Prior to administering BOTOX, many clinicians perform a Minor's starch iodine test to document the extent and severity of hyperhidrosis in each axilla. This can then be used to mark the skin with a grid of evenly spaced injection sites (Figure 37.1). The approved dose of BOTOX is 50 U per axilla, injected intradermally in 0.1- to 0.2-mL aliquots per injection site using a 30-gauge needle. In the pivotal trials, 100 U were diluted with 4.0 mL of nonpreserved saline. Discomfort with the axillary injections is minimal, and the placing of ice packs on the axillae prior to treatment generally provides sufficient anesthesia. Vibration and topical anesthetic creams have also been successfully employed to reduce pain.
The largest study reported to date was a fifty-two-week, multicenter, double-blind, randomized, placebo-controlled study involving 322 patients with axillary hyperhidrosis (Lowe et al. 2007). The proportion of treatment responders – those achieving a 2-point reduction on the Hyperhidrosis Disease Severity Scale (HDSS) – was significantly greater four weeks after treatment with BOTOX 75 U or BOTOX 50 U than after treatment with placebo (75% and 75% versus 25%; p < 0.001). The median duration of effect of BOTOX treatment was approximately six and a half months.
The most common cosmetic procedure in the United States currently is treatment with botulinum toxin A. It has been proven as a safe and effective treatment for improvement of glabellar lines. It is also commonly used to treat rhytids in the forehead, periocular, perinasal, periorbital, chin, and platysmal areas, among others. Given its extensive safety history and the use of the material in millions of patients for over twenty years, along with its high satisfaction profile and ease of use, knowledge of this treatment is of paramount importance for practicing aesthetic physicians.
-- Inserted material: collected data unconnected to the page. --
-- ==== Sys2Proof/Tests/Slice0.lean ====
section
/-! SUPPORT. Tests. The well-formedness checks refuse an ill-formed step each; small steps give what the manual's tables and worked
numbers say; and for every statement with hypotheses a state and operands meet them together (witness_…). -/

namespace Sys2Proof.Tests

open Sys2Proof.Machine

-- One proof after the other: the many small kernel evaluations of this file need no threads of their own.
set_option Elab.async false

/-! ### States -/

/-- The state a step leaves. -/
def after (i : Instr) (s : State) : State :=
  match exec i s with
  | .next t => t
  | .fault _ => s
  | .refused _ => s

def chunk (state : ChunkState) (expected observed : Option Digest) (queued : Bool) (link : Option Link) : Chunk :=
  { state, expected, observed, queued, link }

def geometry (base : Nat) (quiet : Nat) : Geometry :=
  { base, size := 0x10000, chunkSize := 4096, guarded := true, fill := 0x5A, quiet }

def catalogue (version len runStart received : Nat) (chunks : List Chunk) : Catalogue :=
  { target := 1, version, len, list := 0, runStart, received, chunks }

def window (body : WinBody) (goodCount : Nat) : Window := { Window.atReset with body, goodCount }

def goodChunk : Chunk := chunk .good (some 1) (some 1) false none

/-- A LOADED window of six chunks, one of each kind the statements speak of: GOOD, UNCHECKED and queued, ERASED, FILLING, UNCHECKED with
a read stream, and a short BAD one. -/
def sixChunks : Window :=
  window
    (.loaded (geometry 0x100000 5)
      (catalogue 2 20580 0 6
        [goodChunk, chunk .unchecked (some 2) none true none, chunk .erased (some 3) none false none,
          chunk .filling (some 4) none false (some (.stream 0)), chunk .unchecked (some 5) none false (some (.stream 1)),
          chunk .bad (some 6) (some 7) false none])
      { whole := 8, last := 9 }) 1

def openWindow : Window :=
  window
    (.opened (geometry 0x110000 0)
      (catalogue 1 8192 6 0 [chunk .computed none (some 2) false none, chunk .erased none none false none])) 0

/-- A bank window: LOADED with one GOOD chunk. -/
def bank (base version runStart : Nat) : Window :=
  window (.loaded (geometry base 0) (catalogue version 4096 runStart 1 [goodChunk]) { whole := 8, last := 8 }) 1

def stream (kind : StreamKind) (i frontier : Nat) : StreamCtx :=
  { kind, window := 0, chunk := i, frontier, run := Running.start }
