-- ==== Sys2Proof/Machine/Operands.lean ====
section
/-! DEFINITION. The fields of a command word (`30_encoding.md` R54) and the assembly of its operand
(R55), with the constraint on the operand bits a command does not use. -/

namespace Sys2Proof.Machine

/-- `cw[23:20]`, the unit (`30_encoding.md` R54). -/
def unitField (cw : CommandWord) : BitVec 4 := cw.extractLsb' 20 4

/-- `cw[19:16]`, the function within the unit (`30_encoding.md` R54). -/
def fnField (cw : CommandWord) : BitVec 4 := cw.extractLsb' 16 4

/-- `cw[15:0]`, the operand field (`30_encoding.md` R54). -/
def argField (cw : CommandWord) : BitVec 16 := cw.extractLsb' 0 16

/-- The three operand forms of `30_encoding.md` R55. -/
inductive OperandForm where
  /-- No operand: `arg` must be 0. -/
  | none
  /-- A byte `imm8`. -/
  | byte
  /-- A capacity `cap`. -/
  | capacity
deriving DecidableEq, Repr

/-- `imm8 = arg[7:0]`, used as an unsigned byte (`30_encoding.md` R55). -/
def imm8Operand (arg : BitVec 16) : Byte := arg.extractLsb' 0 8

/-- `cap = arg[15:0]`, unsigned and not scaled (`30_encoding.md` R55). -/
def capOperand (arg : BitVec 16) : Cap := arg

/-- The constraint R55 puts on `arg` for each operand form. -/
def OperandForm.admits : OperandForm → BitVec 16 → Bool
  | .none, arg => arg == 0
  | .byte, arg => arg.extractLsb' 8 8 == 0
  | .capacity, _ => true

end Sys2Proof.Machine
end

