-- ==== Sys2Proof/Machine/Flags.lean ====
section
/-! DEFINITION. The codes of the status registers (`10_state.md` R15, R17) and the flags of the block:
`crc_zero` (R20) and `dec_esc` (R19). No other flag exists (the closing sentence of R20). -/

namespace Sys2Proof.Machine

/-- The 2-bit value of a state register (`10_state.md` R15). -/
def UnitState.code : UnitState → BitVec 2
  | .idle => 0
  | .body => 1
  | .done => 2
  | .err => 3

/-- The 2-bit value of an error code register (`10_state.md` R17). -/
def ErrorCode.code : ErrorCode → BitVec 2
  | .none => 0
  | .capacityExceeded => 1
  | .malformedEscape => 2
  | .checksumMismatch => 3

/-- The error code of an error kind (`10_state.md` R17, `60_exceptions.md` R130). -/
def ErrorKind.errorCode : ErrorKind → ErrorCode
  | .capacityExceeded => .capacityExceeded
  | .malformedEscape => .malformedEscape
  | .checksumMismatch => .checksumMismatch

/-- The output `crc_zero` (`10_state.md` R20): the hardware form of `verify`. -/
def crcZero (crc : Byte) : Bool := crc == 0x00

/-- `dec_esc` after `DEC.PUT` has taken a byte (`10_state.md` R19): 1 exactly when that byte is an `ESC`
which is not itself a continuation byte. -/
def pendingAfter (bytes : ReservedBytes) (pending : Bool) (b : Byte) : Bool := !pending && b == bytes.esc

end Sys2Proof.Machine
end

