-- ==== Sys2Proof/Machine/Ops.lean ====
section
/-! DEFINITION. The named operations the meanings are written over: reading and writing a buffer memory
(`20_memory.md` R32, R39), raising an error and beginning a frame (`60_exceptions.md` R134, R139), the
capacity-checked writes (`41_encoder.md` R81, R82, `42_decoder.md` R96), updates of State, taking a host
input, and the external reset (`70_reset_and_hazards.md` R150). -/

namespace Sys2Proof.Machine

/-- The stored byte of a cell, if the block has written it. -/
def Memory.read (m : Memory) (a : Nat) : Option Byte :=
  match m with
  | [] => none
  | (k, v) :: rest => if k = a then some v else Memory.read rest a

/-- Store one byte (`00_scope.md` section 7.2, `MemWrite`), keeping the cells in rising order. -/
def Memory.write (m : Memory) (a : Nat) (b : Byte) : Memory :=
  match m with
  | [] => [(a, b)]
  | (k, v) :: rest =>
    if a < k then (a, b) :: (k, v) :: rest
    else if a = k then (a, b) :: rest
    else (k, v) :: Memory.write rest a b

/-- The canonical form of a memory: indices strictly rising. (An unlisted cell reads as no value, so no
entry can equal what an unlisted cell reads as.) -/
abbrev Memory.wf (m : Memory) : Prop := m.Pairwise (fun x y => x.1 < y.1)

/-- Every listed cell has an index below `n`. -/
abbrev Memory.below (m : Memory) (n : Nat) : Prop := ∀ c ∈ m, c.1 < n

/-- Do something only while the unit is in `BODY`. `PUT` and `END` act only there (`41_encoder.md` R86,
`42_decoder.md` R100), and since `raise` leaves `BODY`, "the command then ends" (`60_exceptions.md` R134)
is what this says of each later line of a command (log 13). -/
def FrameUnit.inBody (f : FrameUnit → FrameUnit) (u : FrameUnit) : FrameUnit :=
  if u.state = .body then f u else u

/-- Taking an error, `raise <Error>` (`60_exceptions.md` R134): the state goes to `ERR` and the error code
is recorded; no other register or cell changes and nothing is saved. -/
def FrameUnit.raise (e : ErrorKind) (u : FrameUnit) : FrameUnit :=
  { u with state := .err, err := e.errorCode }

/-- The common lines of `ENC.START` and `DEC.START` (`41_encoder.md` R83, `42_decoder.md` R97): load the
capacity, clear, enter `BODY`. The only way out of `ERR` besides reset (`60_exceptions.md` R139). -/
def FrameUnit.begin (cap : Cap) (u : FrameUnit) : FrameUnit :=
  { u with cap := cap, len := 0, crc := 0x00, err := .none, state := .body }

/-- The one-byte write at the write index, and the increment of the index (`20_memory.md` R32). -/
def FrameUnit.store (v : Byte) (u : FrameUnit) : FrameUnit :=
  { u with buf := Memory.write u.buf u.len.toNat v, len := u.len + 1 }

/-- Update the running CRC with a byte (`41_encoder.md` R84, `42_decoder.md` R96). -/
def FrameUnit.accumulate (v : Byte) (u : FrameUnit) : FrameUnit :=
  { u with crc := crcByte u.crc v }

/-- The capacity check that comes before every write (`41_encoder.md` R81, `42_decoder.md` R96); the test
is the spec's `len == cap` (log 18). -/
def FrameUnit.ifRoom (f : FrameUnit → FrameUnit) (u : FrameUnit) : FrameUnit :=
  if u.len = u.cap then u.raise .capacityExceeded else f u

/-- `enc_emit(v)` (`41_encoder.md` R81). -/
def FrameUnit.encEmit (v : Byte) (u : FrameUnit) : FrameUnit :=
  u.inBody fun u => u.ifRoom fun u => u.store v

/-- `enc_emit` of each byte, first to last, stopping at the first that raises (`41_encoder.md` R82). -/
def FrameUnit.encEmitAll (vs : List Byte) (u : FrameUnit) : FrameUnit :=
  vs.foldl (fun u v => u.encEmit v) u

/-- `enc_emit_escaped(b)` (`41_encoder.md` R82). -/
def FrameUnit.encEmitEscaped (c : ReservedBytes) (b : Byte) (u : FrameUnit) : FrameUnit :=
  u.encEmitAll (escape c b)

/-- `dec_emit(v)` (`42_decoder.md` R96). -/
def FrameUnit.decEmit (v : Byte) (u : FrameUnit) : FrameUnit :=
  u.inBody fun u => u.ifRoom fun u => (u.store v).accumulate v

/-- A frame ends with success (`41_encoder.md` R85, `42_decoder.md` R99: state `DONE`). -/
def FrameUnit.finish (u : FrameUnit) : FrameUnit := { u with state := .done }

/-- Drop the trailer from the length (`42_decoder.md` R99, step 3). -/
def FrameUnit.dropTrailer (u : FrameUnit) : FrameUnit := { u with len := u.len - 1 }

/-- Write `crc`. -/
def State.setCrc (v : Byte) (s : State) : State := { s with crc := v }

/-- Write the ENC unit. -/
def State.setEnc (u : FrameUnit) (s : State) : State := { s with enc := u }

/-- Write the DEC unit. -/
def State.setDec (u : FrameUnit) (s : State) : State := { s with dec := u }

/-- Write `dec_esc`. -/
def State.setDecEsc (v : Bool) (s : State) : State := { s with decEsc := v }

/-- The unit that owns a buffer space (`20_memory.md` R30). -/
def State.frameUnit (s : State) : Space → FrameUnit
  | .out => s.enc
  | .msg => s.dec

/-- The state once the block has taken the oldest host input, `rest` being what still waits. -/
def State.takeInput (rest : List HostInput) (s : State) : State :=
  { s with port := rest, draws := s.draws + 1 }

/-- The registers of a unit on reset (`10_state.md` R25); the buffer is not cleared
(`70_reset_and_hazards.md` R151). -/
def FrameUnit.resetRegisters (u : FrameUnit) : FrameUnit := { FrameUnit.atReset with buf := u.buf }

/-- The external reset event (`70_reset_and_hazards.md` R150, R151): every register takes its reset value;
the configuration and the buffers are not affected. -/
def State.externalReset (s : State) : State :=
  { s with crc := 0x00, enc := s.enc.resetRegisters, dec := s.dec.resetRegisters, decEsc := false }

/-- A `START` whose capacity the platform's buffer cannot hold is refused (`20_memory.md` R40,
`93_implementation_defined.md` U7). -/
def State.ifFits (s : State) (sp : Space) (cap : Cap) (t : State) : Host.Outcome State Fault Refusal :=
  if cap.toNat ≤ s.cfg.size sp then .next t else .refused (.capacityBeyondBuffer sp cap)

end Sys2Proof.Machine
end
Clostridium botulinum toxin type A (BTX-A), developed and marketed as BOTOX Cosmetic by Allergan Inc., is the first type A botulinum toxin approved in the United States and is supplied as a vacuum-dried powder, 100 units per vial. Of note, different botulinum toxins are defined and treated as different products by the Food and Drug Administration (FDA) and other international regulatory agencies. The FDA does not recognize generic biologics (such as botulinum toxins) because the different manufacturing processes alter the final products significantly. Units of BOTOX Cosmetic are not interchangeable with units of other types of botulinum toxin, and there is no recognized conversion factor between different types of botulinum toxin. This is clear since the dose response curves of different toxins are not parallel to each other and the optimal ratio between products appears to be different for different indications. Unreconstituted BOTOX Cosmetic should be stored at 2–8 degrees Celsius.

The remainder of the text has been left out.